A man had died in that room and was still, by all accounts, residing there. My God,
what had my life come to?

Thankfully, Jordan had chosen a room down the other way, between my room and Gran’s,
and I didn’t have to walk past the
Orange Room
in the dark.

I still had Jordan’s phone pressed to my ear and was feeling around for my oversized
bunny slippers with my toes, when the stranger said again, ‘Sophie?’

I jumped and almost dropped the phone. There was warmth in his voice still, but also
a steely edge in his next words.

‘Get him, please?
Hurry
.’

Flustered, I murmured, ‘Hold on a minute, okay?’ and shuffled out my door.

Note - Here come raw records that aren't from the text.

-- ==== Sys2Proof/Laws/Step.lean ====
section
/-! SUPPORT. Everything one step can do, said once: the cases of the channel, of the block and of the whole step, and
runs of several steps (spec/10_state.md R24, R25). -/

namespace Sys2Proof.Machine

/-! ### The request channel -/

/-- When the block takes a byte. -/
theorem accepts_cases {s : State} (h : s.accepts = true) : (s.mode = .idle ∧ s.out = none) ∨ s.mode = .load := by
  unfold State.accepts at h
  split at h <;> simp_all

theorem acceptXfer_idle {s : State} (h : s.mode = .idle) (x : Xfer) : s.acceptXfer x = s.acceptHeader x := by
  simp [State.acceptXfer, h]

theorem acceptXfer_load {s : State} (h : s.mode = .load) (x : Xfer) : s.acceptXfer x = s.acceptData x := by
  simp [State.acceptXfer, h]

/-- A data byte leaves the ROM, the tokens and the host's side alone. -/
theorem acceptData_keeps (s : State) (x : Xfer) :
    (s.acceptData x).mode = phaseAfter x.last ∧ (s.acceptData x).rom = s.rom ∧ (s.acceptData x).out = s.out ∧
      (s.acceptData x).resp = s.resp ∧ (s.acceptData x).host = s.host ∧ (s.acceptData x).delivered = s.delivered := by
  unfold State.acceptData
  split
  · exact ⟨rfl, rfl, rfl, rfl, rfl, rfl⟩
  · split <;> exact ⟨rfl, rfl, rfl, rfl, rfl, rfl⟩

/-! ### One step of the block -/

/-- Everything a step of the block can do. -/
theorem blockStep_cases {s t : State} (h : blockStep s = .next t) :
    ((s.mode = .idle ∨ s.mode = .load) ∧ t = s) ∨
    (s.mode = .scan ∧ ∃ e, fetch s = .error e ∧ t = s.rejectRequest e) ∨
    (s.mode = .scan ∧ ∃ i, fetch s = .ok i ∧ exec i s = .next t) ∨
    (s.mode = .emitEnd ∧ t = s.drain) := by
  unfold blockStep at h
  split at h
  · rename_i hm; exact .inl ⟨.inl hm, by simpa using h.symm⟩
  · rename_i hm; exact .inl ⟨.inr hm, by simpa using h.symm⟩
  · rename_i hm
    split at h
    · rename_i i hf; exact .inr (.inr (.inl ⟨hm, i, hf, h⟩))
    · rename_i e hf; exact .inr (.inl ⟨hm, e, hf, by simpa using h.symm⟩)
  · rename_i hm; exact .inr (.inr (.inr ⟨hm, by simpa using h.symm⟩))

/-- What `fetch` gives is the operation of `op` on the gathered data. -/
theorem fetch_ok {s : State} {i : Instr} (h : fetch s = .ok i) :
    s.hdrBad = false ∧ s.ovf = false ∧ i = instrOf s.op s.dbuf := by
  unfold fetch at h
  cases hb : s.hdrBad <;> cases ho : s.ovf <;> simp [hb, ho] at h
  exact ⟨rfl, rfl, h.symm⟩

/-- `drain` moves a token from the response to `out`; nothing produced is lost and nothing else but the phase changes. -/
theorem drain_keeps (s : State) :
    s.drain.produced = s.produced ∧ s.drain.delivered = s.delivered ∧ s.drain.rom = s.rom ∧ s.drain.host = s.host := by
  rcases s.drain_cases with ⟨_, _, h⟩ | ⟨_, _, h⟩ | ⟨_, h1, h2, h⟩ | ⟨_, _, _, h1, h2, h⟩ <;> rw [h] <;>
    simp [State.produced, *]

/-! ### The whole step -/

/-- Everything a step can do: a transfer, a reset, the consumption of a token, or a step of the block. -/
theorem step_cases {s t : State} (h : step s = .next t) :
    (∃ x ms, s.host = .send x :: ms ∧ s.accepts = true ∧ t = { s with host := ms }.acceptXfer x) ∨
    (∃ ms, s.host = .reset :: ms ∧ t = { s with host := ms }.assertReset) ∨
    (∃ k ms, s.host = .take :: ms ∧ s.out = some k ∧ t = { s with host := ms }.hostTake k) ∨
    (∃ ms, s.host = .wait :: ms ∧ blockStep { s with host := ms } = .next t) ∨
    (s.host.head? ≠ some .reset ∧ blockStep s = .next t) := by
  unfold step at h
  split at h
  · rename_i hh; exact .inr (.inr (.inr (.inr ⟨by simp [hh], h⟩)))
  · rename_i ms hh; exact .inr (.inr (.inr (.inl ⟨ms, hh, h⟩)))
  · rename_i ms hh; exact .inr (.inl ⟨ms, hh, by simpa using h.symm⟩)
  · rename_i x ms hh
    split at h
    · rename_i ha; exact .inl ⟨x, ms, hh, ha, by simpa using h.symm⟩
    · exact .inr (.inr (.inr (.inr ⟨by simp [hh], h⟩)))
  · rename_i ms hh
    split at h
    · rename_i k hk; exact .inr (.inr (.inl ⟨k, ms, hh, hk, by simpa using h.symm⟩))
    · exact .inr (.inr (.inr (.inr ⟨by simp [hh], h⟩)))

theorem step_send {s : State} {x : Xfer} {ms : List HostMove} (hh : s.host = .send x :: ms) (ha : s.accepts = true) :
    step s = .next ({ s with host := ms }.acceptXfer x) := by
  unfold step; rw [hh]; simp only [ha, if_true]

/-- Where no move of the host completes first, the step is the block's. -/
theorem step_eq_blockStep {s u : State} (h : s.blockStepsFrom u) : step s = blockStep u := by
  unfold State.blockStepsFrom at h
  unfold step
  split at h <;> simp_all

/-- The block steps from the state itself, but for a wait that is gone from the host's moves. -/
theorem blockStepsFrom_eq {s u : State} (h : s.blockStepsFrom u) : u = { s with host := u.host } := by
  unfold State.blockStepsFrom at h
  split at h
  · rw [h]
  · rw [h]
  · exact h.elim
  · rw [h.2]
  · rw [h.2]

/-- A host that wants a token waits for the block to produce one. -/
theorem step_take_waits {s : State} {ms : List HostMove} (hh : s.host = .take :: ms) (ho : s.out = none) :
    step s = blockStep s := step_eq_blockStep (by simp [State.blockStepsFrom, hh, ho])

/-! ### Runs -/

theorem run_zero (s : State) : run 0 s = .next s := rfl

theorem run_succ {s t : State} (h : step s = .next t) (k : Nat) : run (k + 1) s = run k t := by
  simp only [run, Host.Core.run, show core.step s = .next t from h]
  rfl

/-- A run goes on from where a shorter run ended. -/
theorem run_add {s t : State} {k : Nat} (h : run k s = .next t) (m : Nat) : run (k + m) s = run m t := by
  induction k generalizing s with
  | zero =>
    have e : s = t := by rw [run_zero] at h; injection h
    rw [e, Nat.zero_add]
  | succ k ih =>
    cases hs : step s with
    | next u => rw [run_succ hs] at h; rw [Nat.add_right_comm, run_succ hs]; exact ih h
    | fault f => simp only [run, Host.Core.run, show core.step s = .fault f from hs] at h; cases h
    | refused f => simp only [run, Host.Core.run, show core.step s = .refused f from hs] at h; cases h

end Sys2Proof.Machine
end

As I made my way down the cold hallway, I heard the fat, muted
blat blat
of a Harley
moving down the street.
Dad had had one to the end, and I recognised the peculiar
timbre of its engine, that underlying threat of power. It must have done a U-turn,
because I heard it circling outside then go back the way it had come, before the
sound faded out of hearing.

I reached Jordan’s door and tapped tentatively. Even though Gran generally slept
like a woman in a coma, all that separated his room from hers was a tiled, 1970s-era
bathroom redolent of the electric blue of peacock feathers. If I ever did work up
enough nerve to put the moves on Jordan Haig, it wasn’t going to happen within spitting
distance of Gran, or The Star. Nothing could be less romantic than this place. It
was home, but it was falling apart. Dad just saw it through rose-coloured glasses,
and when he was alive, we had too.

Nothing stirred behind the door so, still knocking, I pushed it open slowly, hissing
in the direction of the lump on the bed, ‘Jordan?
Jordan?
Phone call. Urgent.’

There was a creak of bedsprings at last, and Jordan trailed out of the darkness into
the doorway. He was yawning and wearing a white V-necked T-shirt and black boxers
and nothing else, his dark hair standing on end like ruffled quills.

I held his phone out to him as if he were mildly contagious, and shuffled back out
of reach, just in case Gran had her beady eye planted in the crack of her doorway.

‘Phone,’ I repeated nervously, telling myself to
look away
,
look away
from the long,
bare, muscular expanse of his legs. It wasn’t helping that I was standing here in
a pair of blue flannel pyjamas with pink and purple smiling cats printed on them,
a couple of large, stuffed rabbits on my feet, my hair a ginger explosion.

Jordan glanced at the phone in his hand blearily then held it up to his ear.

‘Hello?’ His voice was sleep-roughened and uncertain.

Quite clearly, I heard the man on the line say, ‘Jordan?’

Jordan’s dark eyebrows shot up and he looked at me in concern, every trace of sleepiness
gone. ‘Daughtry? What are you doing back? And why are you calling
now
?’

I saw Jordan’s gaze go to the street-facing windows behind my back, then sharpen.
‘Is it Mum? Is she in trouble? Is that why you’re calling?’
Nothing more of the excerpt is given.